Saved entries
-- ==== Sys2Proof/Machine/Flags.lean ====
section
/-! DEFINITION. The block's two flags `FAULT` and `HALF` as software sees them (10_state.md R24): in the STATUS view
(R23) and, for `FAULT`, in the response word (30_encoding.md R50). There is no carry, zero, overflow or condition flag
(R24). -/

namespace Sys2Proof.Machine

/-- STATUS: `CAUSE ++ 0b000000 ++ HALF ++ FAULT`, a view without storage of its own (R23). -/
def Block.status (b : Block) : Half :=
  b.cause ++ 0#6 ++ BitVec.ofBool b.half ++ BitVec.ofBool b.fault

/-- The response word with `DATA = d` (R50): `1 ++ 0000000 ++ CAUSE ++ d` when FAULTED, else
`0 ++ 0000000 ++ 0x00 ++ d`. -/
def Block.responseWord (b : Block) (d : Half) : Word :=
  if b.fault then 1#1 ++ 0#7 ++ b.cause ++ d else 0#1 ++ 0#7 ++ 0#8 ++ d

/-- The field `F` of a response, bit 31 (R50). -/
def respF (r : Word) : Bool := r.getLsbD 31

/-- The field `CAUSE` of a response, bits 23:16 (R50). -/
def respCause (r : Word) : Byte := r.extractLsb' 16 8

/-- The field `DATA` of a response, bits 15:0 (R50). -/
def respData (r : Word) : Half := r.extractLsb' 0 16

end Sys2Proof.Machine
end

* _What to do_: A single integer is the expected output: the number of lines in the data that include the word "else".

* _Response to this exercise_: 2